Character development does not just entail acquiring knowledge and skill. Even a largely one-dimensional character such as the type used in action/thriller stories grows psychologically through the effects and nuances of the experiences they undergo. It would after all be impossible for them not to, for each of us moves through life in this way as we partake in what our fates dish out and how we respond to what we are served. This is most evident in the evolution of a character’s perspective; and as writers it is in the description and explication of character viewpoint where we are most able to bring this out. We have access to all of the inner workings of at least our main character’s mind (for first person works), and quite possibly for every character’s mind (third person, deep third, head-jumping, etc.). Through this privilege of place we can bring the reader in to observe – or even to be involved with, to participate in – the unfolding of this new world for the character in question. Think back to a time when your own mind clicked over and your eyes blinked once, twice, and the cosmos was transformed: nothing was for you the way it had been only a moment before. Call it an enlightenment, call it a moment of grace, call it a bolt of intuition, a touch of the unexpected, or even a simple transformative random encounter; whatever label you attach the profundity of such is unquestionable. Far more than any external occurrence it is times like these that define the course of our characters and our books.

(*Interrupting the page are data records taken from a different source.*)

/-- VBFX, VBFI, VSEL and VLI.
What VLI.hi pushes to a queue, and that VBFX and VBFI read b and c as one n32 each, are readings (log entry 28).
COMPLETION: it concludes that exec answers a next state (exec i s = .next t), from premises on the state and the operands
alone, for the constructors vbfx, vbfi, vsel, vli. -/
def Obligations.VectorFieldAndMoveResults : Prop :=
  (∀ (s : State) (a : Agent) (g : Group) (i : Instr) (fn : Nat) (f : LF),
    Issues s a g → i.wf = true → i.long? = some (2, fn, f) → fn ∈ [0x10, 0x11, 0x15] →
    Readable f g (activeOf f (s.rd g)) (match i with
      | .vbfx _ => srcSlots f.ty [f.sa] ++ srcSlots .n32 [f.sb, f.sc]
      | .vbfi _ => srcSlots f.ty [f.sa, f.dst] ++ srcSlots .n32 [f.sb, f.sc]
      | _ => srcSlots f.ty [f.sa, f.sb] ++ [(f.sc, 1)]) →
    ∃ (y : Nat → Nat) (t : State), exec i s = .next t ∧
      (∀ l ∈ activeLanes f s g, vecMoveRel i s g f l (y l)) ∧
      VecEffect s a g f (if f.ty.wide then 2 else 1) (activeLanes f s g) (fun l => slotWords f.ty (y l)) (fun _ => 0) false t) ∧
  (∀ (s : State) (a : Agent) (g : Group) (f : LF), Issues s a g → (Instr.vli f).wf = true →
    Readable f g (activeOf f (s.rd g)) [] →
    ∃ t, exec (.vli f) s = .next t ∧
      match f.dst with
      | .v n => if f.ext = 1
          then VecEffect s a g { f with dst := .v (n + 1) } 1 (activeLanes f s g) (fun _ => [f.lit.getD 0]) (fun _ => 0) false t
          else VecEffect s a g f (if f.ty.wide then 2 else 1) (activeLanes f s g)
            (fun _ => if f.ty.wide then [f.lit.getD 0, 0] else [f.lit.getD 0]) (fun _ => 0) false t
      | _ => VecEffect s a g f (if f.ty.wide then 2 else 1) (activeLanes f s g)
          (fun _ => if f.ty.wide then (if f.ext = 1 then [0, f.lit.getD 0] else [f.lit.getD 0, 0]) else [f.lit.getD 0]) (fun _ => 0) false t)

/-! ### Masks and votes -/

/-- A mask of the active lanes for which p holds; 0 elsewhere (R228, R232, R244). -/
def isMask (lanes : List Nat) (p : Nat → Bool) (m : W64) : Prop := ∀ l, m.getLsbD l = (decide (l ∈ lanes) && decide (l < 64) && p l)

/-- VCMP and the votes, short or long: the compare mask of R228, or BALLOT, VANY and VALL of R244 over the non-zero
elements of the active lanes, in the s register DST.
COMPLETION: it concludes that exec answers a next state (exec i s = .next t), from premises on the state and the operands
alone, for the constructors ballotShort, vanyShort, vallShort, vcmp, vany, vall, ballot. -/
def Obligations.CompareAndVoteResults : Prop :=
  (∀ (s : State) (a : Agent) (g : Group) (f : LF), Issues s a g → (Instr.vcmp f).wf = true →
    Readable f g (activeOf f (s.rd g)) (srcSlots f.ty [f.sa, f.sb]) →
    ∃ m t, exec (.vcmp f) s = .next t ∧ SEffect s a g f m [] false t ∧
      isMask (activeLanes f s g) (fun l =>
        let x := intOf f.ty ((s.rd g).src 0 f.lit f.ty f.sa l)
        let y := intOf f.ty ((s.rd g).src 1 f.lit f.ty f.sb l)
        match f.ext.toNat with
        | 0 => x == y | 1 => x != y | 2 => decide (x < y) | 3 => decide (x ≤ y) | 4 => decide (x > y) | _ => decide (x ≥ y)) m) ∧
  (∀ (s : State) (a : Agent) (g : Group) (i j : Instr) (f : LF), Issues s a g → i.wf = true → i.asLong g = j → j.wf = true →
    j = .ballot f ∨ j = .vany f ∨ j = .vall f →
    Readable f g (activeOf f (s.rd g)) (srcSlots f.ty [f.sa]) →
    let p := fun l => (s.rd g).src 0 f.lit f.ty f.sa l % 2 ^ f.ty.bits != 0
    ∃ m t, exec i s = .next t ∧ SEffect s a g f m [] false t ∧
      (j = .ballot f → isMask (activeLanes f s g) p m) ∧
      (j = .vany f → m = if ∃ l ∈ activeLanes f s g, p l = true then 1 else 0) ∧
      (j = .vall f → m = if ∀ l ∈ activeLanes f s g, p l = true then 1 else 0))

/-! ### Float instructions -/

/-- The environment of an element of a lane. -/
def elemEnv (f : LF) (g : Group) (rounds : Bool) (l e : Nat) : Env := envOf f g f.ty rounds l e

/-- The instructions of R230 and R231 that round. -/
def floatRounds : Instr → Bool
  | .fadd _ | .fsub _ | .fmul _ | .fma _ | .fdiv _ | .fsqrt _ | .frint _ => true
  | _ => false

/-- What an elementwise float instruction makes of its operands, after flush and negation (R87, R223): the exact result
of R230, rounded once; R231's choice of a bit pattern; the function of R110. -/
def vecFloatRel (i : Instr) (e : Env) (xs : List Nat) (y fl : Nat) : Prop :=
  let na := match i.long? with
    | some (_, _, f) => f.mod.getLsbD 1
    | none => false
  let nc := match i.long? with
    | some (_, _, f) => f.mod.getLsbD 2
    | none => false
  let x := fun k n => fval e n (xs.getD k 0)
  match i with
  | .fadd _ => (y, fl) = fround e [x 0 na, x 1 nc] (FV.add e.down (x 0 na) (x 1 nc))
  | .fsub _ => (y, fl) = fround e [x 0 na, x 1 nc] (FV.add e.down (x 0 na) (x 1 nc).negate)
  | .fmul _ => (y, fl) = fround e [x 0 na, x 1 nc] (FV.mul (x 0 na) (x 1 nc))
  | .fdiv _ => (y, fl) = fround e [x 0 na, x 1 nc] (FV.div (x 0 na) (x 1 nc))
  | .fsqrt _ => (y, fl) = fround e [x 0 false] (FV.sqrt (x 0 false))
  | .fma _ => ∃ p q, FV.mul (x 0 na) (x 1 false) = p ∧ FV.add e.down p.1 (x 2 nc) = q ∧
      (y, fl) = fround e [x 0 na, x 1 false, x 2 nc] (q.1, p.2 ||| q.2)
  | .fmin _ => y = fPick e.ty false (fbits e na (xs.getD 0 0)) (fbits e nc (xs.getD 1 0)) ∧ fl = snan (x 0 na) ||| snan (x 1 nc)
  | .fmax _ => y = fPick e.ty true (fbits e na (xs.getD 0 0)) (fbits e nc (xs.getD 1 0)) ∧ fl = snan (x 0 na) ||| snan (x 1 nc)
  | .frint _ => (y, fl) = fRint e xs
  | .frcp _ => (y, fl) = fSpecial 0 e xs
  | .frsq _ => (y, fl) = fSpecial 1 e xs
  | .fexp2 _ => (y, fl) = fSpecial 2 e xs
  | .flog2 _ => (y, fl) = fSpecial 3 e xs
  | .fsin _ => (y, fl) = fSpecial 4 e xs
  | .fcos _ => (y, fl) = fSpecial 5 e xs
  | .ftanh _ => (y, fl) = fSpecial 6 e xs
  | _ => False

/-- Every elementwise float instruction, short or long, packed or not, of which no active lane raises an enabled exception
(R96): each element of each active lane gets its result and raises its flags, as one outstanding result, and the SR
counter counts an instruction that rounds stochastically (R100).
The values of FRCP, FRSQ, FEXP2, FLOG2, FSIN, FCOS and FTANH are those of an implementation (log entry 9).
COMPLETION: it concludes that exec answers a next state (exec i s = .next t), from premises on the state and the operands
alone, for the constructors faddShort, fsubShort, fmulShort, fminShort, fmaxShort, frcpShort, frsqShort, fsqrtShort, fexp2Short,
flog2Short, fsinShort, fcosShort, ftanhShort, frintShort, fadd, fsub, fmul, fma, fmin, fmax, frcp, frsq, fsqrt, fdiv, fexp2,
flog2, fsin, fcos, ftanh, frint. -/
def Obligations.FloatVectorResults : Prop :=
  ∀ (s : State) (a : Agent) (g : Group) (i j : Instr) (fn : Nat) (f : LF),
    Issues s a g → i.wf = true → i.asLong g = j → j.wf = true → j.long? = some (3, fn, f) → fn ∉ [0x06, 0x10, 0x11] →
    Readable f g (activeOf f (s.rd g)) (srcSlots f.ty (srcsOf f (vecArity j))) →
    let args := elemArgs f s g (vecArity j)
    let env := elemEnv f g (floatRounds j)
    (gmFexc g.gmode = true → ∀ l ∈ activeLanes f s g, ∀ e, e < packOf f.mod.toNat → ∀ y fl, vecFloatRel j (env l e) (args l e) y fl → fl % 8 = 0) →
    ∃ (y fl : Nat → Nat → Nat) (t : State), exec i s = .next t ∧
      (∀ l ∈ activeLanes f s g, ∀ e, e < packOf f.mod.toNat → vecFloatRel j (env l e) (args l e) (y l e) (fl l e)) ∧
      VecEffect s a g f (if f.ty.wide then 2 else 1) (activeLanes f s g)
        (fun l => packWords f.ty (packOf f.mod.toNat) ((List.range (packOf f.mod.toNat)).map (y l)))
        (fun l => orAll ((List.range (packOf f.mod.toNat)).map (fl l))) (floatRounds j && modeOf f g == .sr) t

/-- R96: under GMODE.FEXC a FADD of which an active lane raises NV, DZ or OF takes the float-exception fault with those
lanes, and no register, flag or counter of its own changes: the group is parked at the instruction, of which every
active lane is unfinished. The event ring of the group's ridge has a slot (R329).
R219 and R424: an instruction that reads a register with an uncorrectable error takes the machine check with structure code 1: SADD of an
s register, VADD of a v register in an active lane. The group is parked at the instruction, which has had no effect. -/
def Obligations.FloatExceptionFault : Prop :=
  (∀ (s : State) (id : Nat) (g : Group) (f : LF), Issues s (.group id) g → (Instr.fadd f).wf = true → packOf f.mod.toNat = 1 →
     Readable f g (activeOf f (s.rd g)) (srcSlots f.ty [f.sa, f.sb]) → gmFexc g.gmode = true → g.results = [] → RecRoom s g.ridge →
     let fl := fun l => (fAdd (f.mod.getLsbD 1) (f.mod.getLsbD 2) (envOf f g f.ty true l 0) (elemArgs f s g 2 l 0)).2
     (∃ l ∈ activeLanes f s g, fl l % 8 ≠ 0) →
     ∃ t h r, exec (.fadd f) s = .next t ∧ t.group? id = some h ∧ h.park = .held r ∧ r.code = 0x06 ∧ r.pc = g.pc.setWidth 64 ∧
       r.lanes = maskOf ((activeLanes f s g).filter fun l => fl l % 8 != 0) ∧ h.pc = g.pc ∧ h.sregs = g.sregs ∧ h.lanes = g.lanes ∧
       h.results = [] ∧ h.fstat = g.fstat ∧ h.srCtr = g.srCtr ∧ h.mask = maskOf (activeLanes f s g)) ∧
  (∀ (s : State) (id : Nat) (g : Group) (f : LF), s.cur.agent = .group id → s.group? id = some g → g.results = [] → RecRoom s g.ridge →
     let checks := fun (i : Instr) => ∃ t h r, exec i s = .next t ∧ Faults s id g 0x0C g.allLanes t ∧ t.group? id = some h ∧ h.park = .held r ∧ r.d40 = 1
     (∀ n x, (Instr.sadd f).wf = true → f.sa = .s n ∨ f.sb = .s n → Write.s n.val x ∈ g.bad → checks (.sadd f)) ∧
     (∀ n l x, (Instr.vadd f).wf = true → f.sa = .v n → l ∈ activeLanes f s g → Write.v l n.val x ∈ g.bad → checks (.vadd f)))

/-- R91: a rounding of m units to units 2^k times as large, k at least 1, gives a neighbour: at most half a unit away when
rounding to nearest, ties to the even one (rne) or away from zero (rna); toward zero, down or up otherwise. -/
def Obligations.RoundingIsToANeighbour : Prop :=
  ∀ (neg : Bool) (m k : Nat), 1 ≤ k →
    let n := fun mode => (roundShift mode 0 neg m false k).1
    (∀ mode, (n mode = m / 2 ^ k ∨ n mode = m / 2 ^ k + 1) ∧
      ((roundShift mode 0 neg m false k).2 = false ↔ m % 2 ^ k = 0) ∧ (m % 2 ^ k = 0 → mode ≠ .sr → n mode = m / 2 ^ k)) ∧
    (2 * m ≤ (2 * n .rne + 1) * 2 ^ k ∧ (2 * n .rne - 1) * 2 ^ k ≤ 2 * m) ∧
    (2 * m ≤ (2 * n .rna + 1) * 2 ^ k ∧ (2 * n .rna - 1) * 2 ^ k ≤ 2 * m) ∧
    (2 * (m % 2 ^ k) = 2 ^ k → n .rne % 2 = 0 ∧ n .rna = m / 2 ^ k + 1) ∧
    n .rz = m / 2 ^ k ∧
    (m % 2 ^ k ≠ 0 → n .rup = (if neg then m / 2 ^ k else m / 2 ^ k + 1) ∧ n .rdn = (if neg then m / 2 ^ k + 1 else m / 2 ^ k))

/-- R93 and R105: sums and products of finite values are exact, and one of unlike infinities, or of zero by infinity, is
a NaN that raises NV.
R105, R106 and R246: a sum of finite terms is exact, so no order of the terms changes it. -/
def Obligations.FloatSumsAndProductsAreExact : Prop :=
  ((∀ (down n1 n2 : Bool) (m1 m2 : Nat) (e1 e2 : Int),
     let x := FV.fin n1 m1 e1 false
     let y := FV.fin n2 m2 e2 false
     (FV.add down x y).1.rat = x.rat + y.rat ∧ (FV.mul x y).1.rat = x.rat * y.rat ∧ (FV.add down x y).2 = 0 ∧ (FV.mul x y).2 = 0 ∧
     ((FV.add down x y).1.isZero = true → n1 ≠ n2 → (FV.add down x y).1.neg? = down)) ∧
   (∀ down n, FV.add down (.inf n) (.inf (!n)) = (.nan false, flNV)) ∧
   (∀ n1 n2 e, FV.mul (.inf n1) (.fin n2 0 e false) = (.nan false, flNV))) ∧
  (∀ (down : Bool) (xs : List FV), (∀ x ∈ xs, ∃ n m e, x = FV.fin n m e false) →
     (sumFV down xs).1.rat = (xs.map FV.rat).sum ∧ (sumFV down xs).2 = 0 ∧
     ∀ ys, xs.Perm ys → (sumFV down xs).1.rat = (sumFV down ys).1.rat ∧ ((sumFV down xs).1.isZero = true → (sumFV down ys).1.neg? = (sumFV down xs).1.neg?))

Momentous events like these are by their nature rare, but they are no less important for that. They can be overused, and there is most definitely a sense in which we are all the products of our early formative years and try as we might – or the universe trying as it might – there are aspects of every person that simply cannot or do not change. For a character to go from a thoughtful and kind person to a malicious and cruel villain in the space of a few sentences would obviously be an outrage (well, short of a botched lobotomy or the like); but for a character to go from operating under one point of view to a freshly shifted one is entirely within the realm of possibility. Whether that is, or becomes, a welcome or unwelcome possibility is for the rest of the narrative to decide – and the potentials there are endless.

The judicious use of psychological turning points in our plots and subplots can add depth and beauty to our works. In my own reading of others it is these moments that really stand out for me in my memory of the stories, it is these moments that really separate out the good from the bad, quality from mediocrity, the heartfelt and lasting from the bland and forgettable. The effective employment of this technique is something that I think every writer needs to have in their toolkit, and it all starts from a consideration of just how very much is involved. In realizing that we can then start to consider, from our own pasts and from what we’ve read or seen, how such can be expressed. And then we plan. We experiment and we fail. We get it right; and the world (and our book) turns over a new page.